#### Input for this task
-- ==== Sys2Proof/Laws/GrowsOperands.lean ====
section
/-! SUPPORT. The operations of Machine/Operands.lean keep `Grows` (Laws/Grows.lean). -/

namespace Sys2Proof.Machine

theorem State.gardenSeen_grows {z : State} (s : State) (p : Nat) (row : Nat) (k : Seen) (merge : Bool) (hs : Grows z s) :
    Grows z (State.gardenSeen s p row k merge) := by
  unfold State.gardenSeen
  repeat' first
    | with_reducible assumption
    | intro _
    | with_reducible apply State.modPav_grows
    | with_reducible apply State.record_grows
    | with_reducible apply Grows.ite
    | dsimp only
    | split

theorem State.gardenTake_grows {z : State} (s : State) (p : Nat) (row : Nat) (merge : Bool) (hs : Grows z s) :
    Grows z (State.gardenTake s p row merge).2 := by
  unfold State.gardenTake
  repeat' first
    | with_reducible assumption
    | intro _
    | with_reducible apply State.fresh_grows
    | with_reducible apply State.gardenSeen_grows
    | with_reducible apply Grows.ite
    | dsimp only

theorem State.gardenRead_grows {z : State} (s : State) (p : Nat) (row : Nat) (hs : Grows z s) :
    Grows z (State.gardenRead s p row).2 := by
  unfold State.gardenRead
  repeat' first
    | with_reducible assumption
    | intro _
    | with_reducible apply State.gardenTake_grows
    | dsimp only

theorem State.stageRead_grows {z : State} (s : State) (p : Nat) (row : Nat) (hs : Grows z s) :
    Grows z (State.stageRead s p row).2 := by
  unfold State.stageRead
  repeat' first
    | with_reducible assumption
    | intro _
    | with_reducible apply State.fresh_grows
    | with_reducible apply State.modPav_grows
    | with_reducible apply State.record_grows
    | with_reducible apply Grows.ite
    | dsimp only
    | split

theorem State.rowRead_grows {z : State} (s : State) (p : Nat) (stage : Bool) (row : Nat) (hs : Grows z s) :
    Grows z (State.rowRead s p stage row).2 := by
  unfold State.rowRead
  repeat' first
    | with_reducible assumption
    | intro _
    | with_reducible apply State.stageRead_grows
    | with_reducible apply State.gardenRead_grows
    | with_reducible apply Grows.ite
    | with_reducible apply Grows.ite2
    | with_reducible apply Grows.ite3
    | dsimp only
    | split

theorem State.rowsRead_grows {z : State} (s : State) (p : Nat) (stage : Bool) (row : Nat) (x4 : Nat) (hs : Grows z s) :
    Grows z (State.rowsRead s p stage row x4).2 := by
  induction x4 generalizing s p stage row with
  | zero =>
    simp only [State.rowsRead]
    assumption
  | succ n ih =>
    simp only [State.rowsRead]
    repeat' first
      | with_reducible assumption
      | with_reducible apply ih
      | intro _
      | with_reducible apply State.rowRead_grows
      | dsimp only

theorem State.keepRow_grows {z : State} (s : State) (p : Nat) (stage : Bool) (iv : Nat) (row : Nat) (hs : Grows z s) :
    Grows z (State.keepRow s p stage iv row) := by
  unfold State.keepRow
  repeat' first
    | with_reducible assumption
    | intro _
    | with_reducible apply State.modPav_grows
    | with_reducible apply State.fresh_grows
    | with_reducible apply Grows.ite
    | dsimp only

theorem State.rowPut_grows {z : State} (s : State) (p : Nat) (stage : Bool) (iv : Nat) (row : Nat) (d : List Byte) (poison : Bool) (hs : Grows z s) :
    Grows z (State.rowPut s p stage iv row d poison) := by
  unfold State.rowPut
  repeat' first
    | with_reducible assumption
    | intro _
    | with_reducible apply State.keepRow_grows
    | with_reducible apply State.modPav_grows
    | with_reducible apply Grows.ite
    | dsimp only

theorem State.touchWatch_grows {z : State} (s : State) (p : Nat) (row : Nat) (hs : Grows z s) :
    Grows z (State.touchWatch s p row) := by
  unfold State.touchWatch
  repeat' first
    | with_reducible assumption
    | intro _
    | with_reducible apply State.modPav_grows
    | with_reducible apply Grows.ite
    | dsimp only
    | split

theorem State.writeRows_grows {z : State} (s : State) (p : Nat) (stage : Bool) (w : Writer) (rows : List (Nat × List Byte × Bool)) (hs : Grows z s) :
    Grows z (State.writeRows s p stage w rows) := by
  unfold State.writeRows
  repeat' first
    | with_reducible assumption
    | intro _
    | with_reducible apply State.each_grows
    | with_reducible apply State.rowPut_grows
    | with_reducible apply State.touchWatch_grows
    | with_reducible apply State.modSeq_grows
    | with_reducible apply Grows.foldl
    | with_reducible apply Grows.ite
    | dsimp only
    | split

theorem State.mergeRow_grows {z : State} (s : State) (p : Nat) (stage : Bool) (row : Nat) (o : Nat) (d : List Byte) (poison : Bool) (hs : Grows z s) :
    Grows z (State.mergeRow s p stage row o d poison).2 := by
  unfold State.mergeRow
  repeat' first
    | with_reducible assumption
    | intro _
    | with_reducible apply State.stageRead_grows
    | with_reducible apply State.gardenTake_grows
    | with_reducible apply Grows.ite
    | with_reducible apply Grows.ite2
    | with_reducible apply Grows.ite3
    | dsimp only
    | split

theorem State.localPut_grows {z : State} (s : State) (p : Nat) (stage : Bool) (w : Writer) (a : Nat) (d : List Byte) (poison : Bool) (x7 : Nat) (hs : Grows z s) :
    Grows z (State.localPut s p stage w a d poison x7) := by
  induction x7 generalizing s p stage w a d poison with
  | zero =>
    simp only [State.localPut]
    assumption
  | succ n ih =>
    simp only [State.localPut]
    repeat' first
      | with_reducible assumption
      | with_reducible apply ih
      | intro _
      | with_reducible apply State.writeRows_grows
      | with_reducible apply State.mergeRow_grows
      | with_reducible apply Grows.ite
      | dsimp only

theorem State.localGet_grows {z : State} (s : State) (p : Nat) (stage : Bool) (a : Nat) (len : Nat) (hs : Grows z s) :
    Grows z (State.localGet s p stage a len).2 := by
  unfold State.localGet
  repeat' first
    | with_reducible assumption
    | intro _
    | with_reducible apply State.rowsRead_grows
    | dsimp only

theorem State.failStack_grows {z : State} (s : State) (k : Nat) (hs : Grows z s) :
    Grows z (State.failStack s k) := by
  unfold State.failStack
  repeat' first
    | with_reducible assumption
    | intro _
    | with_reducible apply State.modStack_grows
    | with_reducible apply State.record_grows
    | with_reducible apply State.each_grows
    | with_reducible apply State.event_grows
    | with_reducible apply Grows.ite
    | dsimp only

theorem State.failPc_grows {z : State} (s : State) (k : Nat) (pc : Nat) (hs : Grows z s) :
    Grows z (State.failPc s k pc) := by
  unfold State.failPc
  repeat' first
    | with_reducible assumption
    | intro _
    | with_reducible apply State.modStack_grows
    | with_reducible apply State.record_grows
    | with_reducible apply State.failStack_grows
    | with_reducible apply Grows.ite
    | dsimp only

theorem State.repairRow_grows {z : State} (s : State) (k : Nat) (row : Nat) (hs : Grows z s) :
    Grows z (State.repairRow s k row) := by
  unfold State.repairRow
  repeat' first
    | with_reducible assumption
    | intro _
    | with_reducible apply State.modStack_grows
    | with_reducible apply Grows.ite
    | dsimp only

theorem State.lineSeen_grows {z : State} (s : State) (line : Nat) (r : Seen × List Byte) (hs : Grows z s) :
    Grows z (State.lineSeen s line r) := by
  unfold State.lineSeen
  repeat' first
    | with_reducible assumption
    | intro _
    | with_reducible apply State.repairRow_grows
    | with_reducible apply State.modStack_grows
    | with_reducible apply State.record_grows
    | with_reducible apply State.failPc_grows
    | with_reducible apply Store.wf_putFixed
    | with_reducible apply Store.wf_poisonRow
    | with_reducible apply Grows.ite
    | with_reducible apply Grows.ite2
    | with_reducible apply Grows.ite3
    | dsimp only
    | split
    | with_reducible apply Grows.hbmSet

theorem State.lineRead_grows {z : State} (s : State) (line : Nat) (hs : Grows z s) :
    Grows z (State.lineRead s line).2 := by
  unfold State.lineRead
  repeat' first
    | with_reducible assumption
    | intro _
    | with_reducible apply State.fresh_grows
    | with_reducible apply State.lineSeen_grows
    | with_reducible apply Grows.ite
    | with_reducible apply Grows.ite2
    | with_reducible apply Grows.ite3
    | dsimp only
    | split

theorem State.linePut_grows {z : State} (s : State) (line : Nat) (d : List Byte) (poison : Bool) (hs : Grows z s) :
    Grows z (State.linePut s line d poison) := by
  unfold State.linePut
  repeat' first
    | with_reducible assumption
    | intro _
    | with_reducible apply Store.wf_putRow
    | with_reducible apply Grows.ite
    | dsimp only
    | with_reducible apply Grows.hbmSet

theorem State.linesRead_grows {z : State} (s : State) (line : Nat) (x2 : Nat) (hs : Grows z s) :
    Grows z (State.linesRead s line x2).2 := by
  induction x2 generalizing s line with
  | zero =>
    simp only [State.linesRead]
    assumption
  | succ n ih =>
    simp only [State.linesRead]
    repeat' first
      | with_reducible assumption
      | with_reducible apply ih
      | intro _
      | with_reducible apply State.lineRead_grows
      | dsimp only

theorem State.hbmGet_grows {z : State} (s : State) (a : Nat) (len : Nat) (hs : Grows z s) :
    Grows z (State.hbmGet s a len).2 := by
  unfold State.hbmGet
  repeat' first
    | with_reducible assumption
    | intro _
    | with_reducible apply State.linesRead_grows
    | dsimp only

theorem State.hbmPut_grows {z : State} (s : State) (a : Nat) (d : List Byte) (poison : Bool) (x4 : Nat) (hs : Grows z s) :
    Grows z (State.hbmPut s a d poison x4) := by
  induction x4 generalizing s a d poison with
  | zero =>
    simp only [State.hbmPut]
    assumption
  | succ n ih =>
    simp only [State.hbmPut]
    repeat' first
      | with_reducible assumption
      | with_reducible apply ih
      | intro _
      | with_reducible apply State.lineRead_grows
      | with_reducible apply State.linePut_grows
      | with_reducible apply Grows.ite
      | dsimp only

theorem State.allotRead_grows {z : State} (s : State) (a : Nat) (off : Nat) (x3 : Nat) (hs : Grows z s) :
    Grows z (State.allotRead s a off x3).2 := by
  induction x3 generalizing s a off with
  | zero =>
    simp only [State.allotRead]
    assumption
  | succ n ih =>
    simp only [State.allotRead]
    repeat' first
      | with_reducible assumption
      | with_reducible apply ih
      | intro _
      | with_reducible apply State.lineRead_grows
      | dsimp only
      | split

theorem State.keepLine_grows {z : State} (s : State) (a : Nat) (line : Nat) (hs : Grows z s) :
    Grows z (State.keepLine s a line) := by
  unfold State.keepLine
  repeat' first
    | with_reducible assumption
    | intro _
    | with_reducible apply State.fresh_grows
    | with_reducible apply State.modAllot_grows
    | with_reducible apply Store.wf_putRow
    | with_reducible apply Grows.ite
    | dsimp only
    | with_reducible apply Grows.hbmSet

theorem State.allotWrite_grows {z : State} (s : State) (a : Nat) (off : Nat) (unit : Nat) (rows : List (List Byte × Bool)) (hs : Grows z s) :
    Grows z (State.allotWrite s a off unit rows) := by
  unfold State.allotWrite
  repeat' first
    | with_reducible assumption
    | intro _
    | with_reducible apply State.each_grows
    | with_reducible apply State.linePut_grows
    | with_reducible apply State.keepLine_grows
    | with_reducible apply State.modSeq_grows
    | with_reducible apply State.modAllot_grows
    | with_reducible apply Grows.foldl
    | with_reducible apply Grows.ite
    | dsimp only
    | split

theorem State.targetRows_grows {z : State} (s : State) (a : Nat) (t : Target) (len : Nat) (hs : Grows z s) :
    Grows z (State.targetRows s a t len).2 := by
  unfold State.targetRows
  repeat' first
    | with_reducible assumption
    | intro _
    | with_reducible apply State.rowsRead_grows
    | with_reducible apply State.allotRead_grows
    | dsimp only
    | split

theorem State.targetGet_grows {z : State} (s : State) (a : Nat) (t : Target) (len : Nat) (hs : Grows z s) :
    Grows z (State.targetGet s a t len).2 := by
  unfold State.targetGet
  repeat' first
    | with_reducible assumption
    | intro _
    | with_reducible apply State.targetRows_grows
    | dsimp only

theorem State.allotPut_grows {z : State} (s : State) (a : Nat) (off : Nat) (d : List Byte) (poison : Bool) (x5 : Nat) (hs : Grows z s) :
    Grows z (State.allotPut s a off d poison x5) := by
  induction x5 generalizing s a off d poison with
  | zero =>
    simp only [State.allotPut]
    assumption
  | succ n ih =>
    simp only [State.allotPut]
    repeat' first
      | with_reducible assumption
      | with_reducible apply ih
      | intro _
      | with_reducible apply State.hbmPut_grows
      | with_reducible apply State.keepLine_grows
      | with_reducible apply Grows.ite
      | dsimp only
      | split

theorem State.targetPut_grows {z : State} (s : State) (a : Nat) (t : Target) (w : Writer) (d : List Byte) (poison : Bool) (hs : Grows z s) :
    Grows z (State.targetPut s a t w d poison) := by
  unfold State.targetPut
  repeat' first
    | with_reducible assumption
    | intro _
    | with_reducible apply State.localPut_grows
    | with_reducible apply State.allotPut_grows
    | with_reducible apply State.modAllot_grows
    | with_reducible apply Grows.foldl
    | with_reducible apply Grows.ite
    | dsimp only
    | split

end Sys2Proof.Machine
end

#### Exercise
If a line falls between the first line of the data above and the line holding "Grows z (State.gardenTake", inclusive, retype it exactly; retype no other line.

#### Written response
-- ==== Sys2Proof/Laws/GrowsOperands.lean ====
section
/-! SUPPORT. The operations of Machine/Operands.lean keep `Grows` (Laws/Grows.lean). -/

namespace Sys2Proof.Machine

theorem State.gardenSeen_grows {z : State} (s : State) (p : Nat) (row : Nat) (k : Seen) (merge : Bool) (hs : Grows z s) :
    Grows z (State.gardenSeen s p row k merge) := by
  unfold State.gardenSeen
  repeat' first
    | with_reducible assumption
    | intro _
    | with_reducible apply State.modPav_grows
    | with_reducible apply State.record_grows
    | with_reducible apply Grows.ite
    | dsimp only
    | split

theorem State.gardenTake_grows {z : State} (s : State) (p : Nat) (row : Nat) (merge : Bool) (hs : Grows z s) :
    Grows z (State.gardenTake s p row merge).2 := by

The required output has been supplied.